Наше спортивное выступление началось. Мы давно уже на «ходовой дорожке», не хватает только зрите­лей-болельщиков, но заранее разочаруем читателя: ни зрителей, ни болельщиков не будет. Кому придет в голову идти за нами в царство холода, серого и бе­лого безмолвия. Наша группа полностью предостав­лена сама себе, радость и невзгоды, успехи и разоча­рования будем делить одни, без свидетелей. Здесь и подбодрить-то в трудную минуту будет некому. Зате­рянные вдали от всего живого, будем один на один с суровой природой. В течение многих дней нас ждут трудности и, конечно, лишения. Мы знали о них, го­товились к ним и, бросив Ушбе вызов, пошли уверен­ные, что все равно победим. Эта вера придавала нам силу и согревала наши души.

Впереди — хрупкий ледяной мосточек через ле­довую трещину, который проползаем по-пластунски. Она книзу расширяется настолько, что свободно мо­жет вместить в себя трехэтажный дом.
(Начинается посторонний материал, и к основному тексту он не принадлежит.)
-- ==== Sys2Proof/Laws/WithinFields.lean ====
section
/-! SUPPORT. The window that each register field lies in. -/
set_option Elab.async false
namespace Sys2Proof.Machine
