-- ==== Sys2Proof/Laws/WithinSeq.lean ====
section
/-! SUPPORT. What each operation of Machine/Seq.lean can reach (see Laws/Within.lean). -/
set_option Elab.async false
namespace Sys2Proof.Machine

theorem execPauseWarnExpiry_within {A : Nat} {u : State} {q : Fin 16} {s : State} (hM : Sub 0x200C A) (h_s : Within A u s) :
    OutWithin A u (execPauseWarnExpiry q s) := by
  unfold execPauseWarnExpiry
  extract_lets -merge -useContext +onlyGivenNames e_0
  refine OutWithin.whenOk ?_ ?_
  · exact h_s
  · refine raise_within (Sub.trans (by decide) hM) ?_
    refine setEng_within (Sub.trans (by decide) hM) ?_
    exact h_s

theorem endPattern_within {A : Nat} {u : State} {q code cause : Nat} {s : State} (hM : Sub 0x2000 A) (h_s : Within A u s) :
    Within A u (endPattern q code cause s) := by
  unfold endPattern
  extract_lets -merge -useContext +onlyGivenNames e_0
  refine Within.ite ?_ ?_
  · exact h_s
  · refine setEng_within (Sub.trans (by decide) hM) ?_
    exact h_s

theorem setWait_within {A : Nat} {u : State} {q x : Nat} {s : State} (hM : Sub 0x200000000000000000 A) (h_s : Within A u s) :
    Within A u (setWait q x s) := by
  unfold setWait
  refine set_within _ (inMask (SEQ_STAT_WAIT_win _) (Sub.bit hM (by decide))) ?_
  exact h_s

theorem keepTicket_within {A : Nat} {u : State} {q k ticket : Nat} {s : State} (hM : Sub 0x200000000000000000 A) (h_s : Within A u s) :
    Within A u (keepTicket q k ticket s) := by
  unfold keepTicket
  refine set_within _ (inMask (SEQ_TICKET_VALID_win _ _) (Sub.bit hM (by decide))) ?_
  refine set_within _ (inMask (SEQ_TICKET_TICKET_win _ _) (Sub.bit hM (by decide))) ?_
  exact h_s

theorem withdrawSlu_within {A : Nat} {u : State} {q : Nat} {s : State} (hM : Sub 0x20180060000000211C A) (h_s : Within A u s) :
    Within A u (withdrawSlu q s) := by
  unfold withdrawSlu
  extract_lets -merge -useContext +onlyGivenNames e_0 t_1
  have ht_1 : Within A u t_1 := by
    refine modEng_within (Sub.trans (by decide) hM) ?_
    refine Within.ite ?_ ?_
    · refine setWait_within (Sub.trans (by decide) hM) ?_
      exact h_s
    · exact h_s
  split
  · refine Within.ite ?_ ?_
    · refine keepTicket_within (Sub.trans (by decide) hM) ?_
      exact ht_1
    · refine sluEnd_within (Sub.trans (by decide) hM) ?_
      exact ht_1
  · refine Within.ite ?_ ?_
    · exact ht_1
    · refine sluEnd_within (Sub.trans (by decide) hM) ?_
      exact ht_1
  · exact ht_1

theorem execVectorUnderrun_within {A : Nat} {u : State} {q : Fin 16} {s : State} (hM : Sub 0x20180060000000211C A) (h_s : Within A u s) :
    OutWithin A u (execVectorUnderrun q s) := by
  unfold execVectorUnderrun
  extract_lets -merge -useContext +onlyGivenNames e_0
  refine OutWithin.whenOk ?_ ?_
  · exact h_s
  · refine endPattern_within (Sub.trans (by decide) hM) ?_
    refine withdrawSlu_within (Sub.trans (by decide) hM) ?_
    exact h_s

theorem submitSlu_within {A : Nat} {u : State} {q k : Nat} {s : State} (hM : Sub 0x24000000003C A) (h_s : Within A u s) :
    Within A u (submitSlu q k s).2.2 := by
  unfold submitSlu
  refine sluSubmit_within (Sub.trans (by decide) hM) ?_
  exact h_s

theorem wrSeqSite_within {A : Nat} {u : State} {l : List (Acc × Fld)} {a : Agent} {v : Nat} {s : State} (hM : Sub 0x0 A) (h_l : ∀ p ∈ l,
    InMask A p.2) (h_s : Within A u s) :
    Within A u (wrSeqSite l a v s).2 := by
  unfold wrSeqSite
  refine Within.ite1 ?_ ?_
  · refine Within.snd1 ?_
    exact h_s
  · refine Within.snd1 ?_
    refine writeFlds_within (Sub.trans (by decide) hM) h_l ?_
    exact h_s
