theorem quietTarget_within {A : Nat} {u : State} {l : List Nat} {t init : Nat} {s : State} (hM : Sub 0x4011FC837BD7FE3F8B3640003DFFF7D A)
    (h_s : Within A u s) :
    Within A u (quietTarget l t init s).2 := by
  unfold quietTarget
  split
  · refine Within.ite1 ?_ ?_
    · refine targetOn_within (Sub.trans (by decide) hM) ?_
      exact h_s
    · refine Within.snd1 ?_
      refine forEach_within ?_ _ ?_
      · intro y0 y1 hy2
        beta_reduce
        refine targetDown_within (Sub.trans (by decide) hM) ?_
        exact hy2
      · exact h_s
  · extract_lets -merge -useContext +onlyGivenNames kept_3 w_4 s_5
    have hs_5 : Within A u s_5 := by
      refine Within.ite ?_ ?_
      · exact h_s
      · refine Within.profile_ (Sub.bit hM (by decide)) ?_
        exact h_s
    refine Within.ite1 ?_ ?_
    · refine Within.snd1 ?_
      refine forEach_within ?_ _ ?_
      · intro y6 y7 hy8
        beta_reduce
        refine targetDown_within (Sub.trans (by decide) hM) ?_
        exact hy8
      · exact hs_5
    · refine Within.ite1 ?_ ?_
      · refine targetOn_within (Sub.trans (by decide) hM) ?_
        exact hs_5
      · refine Within.snd1 ?_
        exact hs_5

theorem resetHolds_within {A : Nat} {u : State} {n : Nat} {s : State} (hM : Sub 0x110 A) (h_s : Within A u s) :
    Within A u (resetHolds n s) := by
  unfold resetHolds
  extract_lets -merge -useContext +onlyGivenNames s_0 w_1
  have hs_0 : Within A u s_0 := by
    refine Within.ite ?_ ?_
    · refine jetsForceOff_within (Sub.trans (by decide) hM) ?_
      exact h_s
    · exact h_s
  refine Within.power_ (Sub.bit hM (by decide)) ?_
  exact hs_0

theorem startDreset_within {A : Nat} {u : State} {n : Nat} {s : State} (hM : Sub 0x24001F000000000018806000055E411D A) (h_s : Within A u
    s) :
    Within A u (startDreset n s) := by
  unfold startDreset
  refine Within.ite ?_ ?_
  · exact h_s
  · refine Within.ite ?_ ?_
    · refine coreReset_within (Sub.trans (by decide) hM) ?_
      exact h_s
    · extract_lets -merge -useContext +onlyGivenNames s_0 s_1 w_2
      have hs_0 : Within A u s_0 := by
        refine set_within _ (inMask (PWR_DOM_STAT_FORCED_win _) (Sub.bit hM (by decide))) ?_
        exact h_s
      have hs_1 : Within A u s_1 := by
        refine Within.ite ?_ ?_
        · refine ldrDomReset_within (Sub.trans (by decide) hM) ?_
          exact hs_0
        · exact hs_0
      refine Within.ite ?_ ?_
      · refine resetHolds_within (Sub.trans (by decide) hM) ?_
        exact hs_1
      · refine Within.power_ (Sub.bit hM (by decide)) ?_
        exact hs_1

theorem wrPwrCtl_within {A : Nat} {u : State} {a : Agent} {n v : Nat} {s : State} (hM : Sub 0x24011FC837BD7FE3F8B3640007DFFF7D A) (h_s :
    Within A u s) :
    Within A u (wrPwrCtl a n v s).2 := by
  unfold wrPwrCtl
  extract_lets -merge -useContext +onlyGivenNames t_0 r_1
  have hr_1 : Within A u r_1.2 := by
    refine Within.ite1 ?_ ?_
    · refine quietTarget_within (Sub.trans (by decide) hM) ?_
      exact h_s
    · refine Within.snd1 ?_
      exact h_s
  refine Within.ite1 ?_ ?_
  · refine Within.snd1 ?_
    exact h_s
  · refine Within.ite1 ?_ ?_
    · refine Within.snd1 ?_
      exact h_s
    · refine Within.snd1 ?_
      refine Within.ite ?_ ?_
      · refine startDreset_within (Sub.trans (by decide) hM) ?_
        exact hr_1
      · exact hr_1

theorem execDomainTargetWrite_within {A : Nat} {u : State} {a : Agent} {n : Fin 96} {t : Nat} {s : State} (hM : Sub
    0x24011FC837BD7FE3F8B3640007DFFF7D A) (h_s : Within A u s) :
    OutWithin A u (execDomainTargetWrite a n t s) := by
  unfold execDomainTargetWrite
  refine OutWithin.ok ?_
  refine answered_within (Sub.trans (by decide) hM) ?_
  refine Within.ite1 ?_ ?_
  · refine Within.snd1 ?_
    exact h_s
  · refine wrPwrCtl_within (Sub.trans (by decide) hM) ?_
    exact h_s

theorem sluOrphans_within {A : Nat} {u : State} {s : State} (hM : Sub 0x1C00001200000018C06000011C411D A) (h_s : Within A u s) :
    Within A u (sluOrphans s) := by
  unfold sluOrphans
  extract_lets -merge -useContext +onlyGivenNames s_0 s_1
  have hs_0 : Within A u s_0 := by
    refine Within.ite ?_ ?_
    · refine set_within _ (inMask (HBM_PASS_GO_win) (Sub.bit hM (by decide))) ?_
      exact h_s
    · exact h_s
  have hs_1 : Within A u s_1 := by
    refine Within.ite ?_ ?_
    · refine set_within _ (inMask (ENC_PASS_GO_win) (Sub.bit hM (by decide))) ?_
      exact hs_0
    · exact hs_0
  refine almOrphan_within (Sub.trans (by decide) hM) ?_
  refine ldrOrphan_within (Sub.trans (by decide) hM) ?_
  exact hs_1

theorem wrElimStat_within {A : Nat} {u : State} {a : Agent} {v : Nat} {s : State} (hM : Sub 0x8000000000C A) (h_s : Within A u s) :
    Within A u (wrElimStat a v s).2 := by
  unfold wrElimStat
  extract_lets -merge -useContext +onlyGivenNames go_0
  refine Within.snd1 ?_
  refine Within.ite ?_ ?_
  · refine raise_within (Sub.trans (by decide) hM) ?_
    refine set_within _ (inMask (ELIM_STAT_WIRING_win) (Sub.bit hM (by decide))) ?_
    exact h_s
  · exact h_s

theorem execWiringLatchClear_within {A : Nat} {u : State} {a : Agent} {s : State} (hM : Sub 0x8000000000D A) (h_s : Within A u s) :
    OutWithin A u (execWiringLatchClear a s) := by
  unfold execWiringLatchClear
  refine OutWithin.ok ?_
  refine answered_within (Sub.trans (by decide) hM) ?_
  refine wrElimStat_within (Sub.trans (by decide) hM) ?_
  exact h_s

theorem holdHiz_within {A : Nat} {u : State} {n : Nat} {s : State} (hM : Sub 0x110 A) (h_s : Within A u s) :
    Within A u (holdHiz n s) := by
  unfold holdHiz
  extract_lets -merge -useContext +onlyGivenNames s_0 w_1 w_2
  have hs_0 : Within A u s_0 := by
    refine pmuDisconnect_within (Sub.trans (by decide) hM) ?_
    exact h_s
  refine Within.upd (s := s_0) ?_ rfl (fun _ _ => rfl) (.inr rfl) (.inr rfl) (.inr rfl) (.inr rfl) (.inl (Sub.bit hM (by decide))) (.inr rfl) (.inr rfl) (.inr rfl) (.inl (Sub.bit hM (by decide))) (.inr rfl) (.inr rfl) (.inr rfl) (.inr rfl) (.inr rfl) (.inr rfl) (.inr rfl) (.inr rfl) (.inr rfl) (.inr rfl) (.inr rfl) (.inr rfl) (.inr rfl) (.inr rfl) (.inr rfl) (.inr rfl) (.inr rfl) (.inr rfl) (.inr rfl) (.inr rfl) (fun c => ⟨c.regs, c.hbm, c.flash, c.cfg, c.editions, c.ledger, c.ring, c.queue, c.seqs, c.cores⟩) (Otp.same rfl rfl rfl rfl rfl rfl)
  exact hs_0

theorem execFaultEventEnd_within {A : Nat} {u : State} {ch : Fin 512} {s : State} (hM : Sub 0x10 A) (h_s : Within A u s) :
    OutWithin A u (execFaultEventEnd ch s) := by
  unfold execFaultEventEnd
  refine OutWithin.ok ?_
  refine Within.power_ (Sub.bit hM (by decide)) ?_
  exact h_s

theorem profileSubmit_within {A : Nat} {u : State} {p : Nat} {s : State} (hM : Sub 0x180064020000013C A) (h_s : Within A u s) :
    Within A u (profileSubmit p s) := by
  unfold profileSubmit
  extract_lets -merge -useContext +onlyGivenNames s_0 w_1 s_2
  have hs_0 : Within A u s_0 := by
    refine profileDrop_within (Sub.trans (by decide) hM) ?_
    exact h_s
  have hs_2 : Within A u s_2 := by
    refine Within.profile_ (Sub.bit hM (by decide)) ?_
    exact hs_0
  refine Within.ite ?_ ?_
  · refine set_within _ (inMask (SYS_PROFILE_RESULT_win) (Sub.bit hM (by decide))) ?_
    exact hs_0
  · split
    · refine profileRefuse_within (Sub.trans (by decide) hM) ?_
      exact hs_0
    · split
      · refine profileRefuse_within (Sub.trans (by decide) hM) ?_
        refine Within.of_eq (q := (_, _)) (by assumption) ?_
        refine sluPlace_within (Sub.trans (by decide) hM) ?_
        exact hs_2
      · extract_lets -merge -useContext +onlyGivenNames w_3 w_4
        have hw_3 : Within A u w_3 := by
          refine set_within _ (inMask (SYS_PROFILE_PENDING_win) (Sub.bit hM (by decide))) ?_
          refine Within.of_eq (q := (_, _)) (by assumption) ?_
          refine sluPlace_within (Sub.trans (by decide) hM) ?_
          exact hs_2
        refine Within.profile_ (Sub.bit hM (by decide)) ?_
        exact hw_3

theorem wrSysProfile_within {A : Nat} {u : State} {a : Agent} {v : Nat} {s : State} (hM : Sub 0x180064020000013C A) (h_s : Within A u s) :
    Within A u (wrSysProfile a v s).2 := by
  unfold wrSysProfile
  refine Within.ite1 ?_ ?_
  · refine Within.snd1 ?_
    exact h_s
  · extract_lets -merge -useContext +onlyGivenNames p_0 s_1
    have hs_1 : Within A u s_1 := by
      refine set_within _ (inMask (SYS_PROFILE_REQ_win) (Sub.bit hM (by decide))) ?_
      exact h_s
    refine Within.snd1 ?_
    refine Within.ite ?_ ?_
    · refine profileSubmit_within (Sub.trans (by decide) hM) ?_
      exact hs_1
    · exact hs_1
Утренние тени заметно поубавились. Теплые лучи солнца наконец коснулись и нас. Уже полдень. Кра­дучись, форсируем очень опасный ледопадный учас­ток. Со всех сторон на нас угрожающе смотрят ог­ромные массы льда и снега, невольно вспоминаются слова из «Демона»:

...Обвалов сонные громады

С уступов будто водопады,

Морозом схваченные вдруг,

Висят, нахмурившись, вокруг...

Это очень похоже на то, что перед нами. Опасное место проходим в полном молчании, потому что не­осторожный крик может оживить эти громады. Из опасного окружения наконец выходим на Ушбинское плато — в просторы льда и глубокого снега. Наши дымчатые очки почти бессильны против ослепитель­ной белизны снега, трудно представить, что было бы без них.

Поворот головы — и вдруг над нами, на огромной высоте, показался профиль нашего «противника» — Ушбы.

От него трудно оторвать глаза. Строгие очертания и крутые взлеты более чем внушительны, особенно на фоне плавных, мягких очертаний снежного плато. Еще сто метров подъема по пояс в раскисшем сне­гу — и мы на так называемой снежной «подушке» Ушбы. Высота — более четырех тысяч метров над уровнем моря.

Здесь наша вторая ночевка. В эту пору ночью тут по-настоящему хозяйничает холод, и, чтобы не мерз­нуть, «утепляем» дно нашей палатки веревками, акку­ратно уложенными в спиральные кольца, и одеваем­ся потеплее.

Пока еще светло, протаптываем первую лесенку следов по крутому фирновому склону. Этим занялись мы с Николаем Лавренко. С ним же навесили почти стометровые перила из репшнура на завтра. Солнце, несмотря на позднее время, «не думает» заходить, и мы вынуждены лезть в палатку засветло.

Отбой ко сну. Спать, скорее спать. Завтра — пер­вый день штурма. Лавренко и Маслов ложатся по краям, великодушно уступая мне и Овчарову удобную и теплую середину палатки.

Еще не самая трудная тропа.

 

...Как будто и не спали, а уже слышится настойчи­вый леденящий душу голос дежурного: «Подъем, подъем!»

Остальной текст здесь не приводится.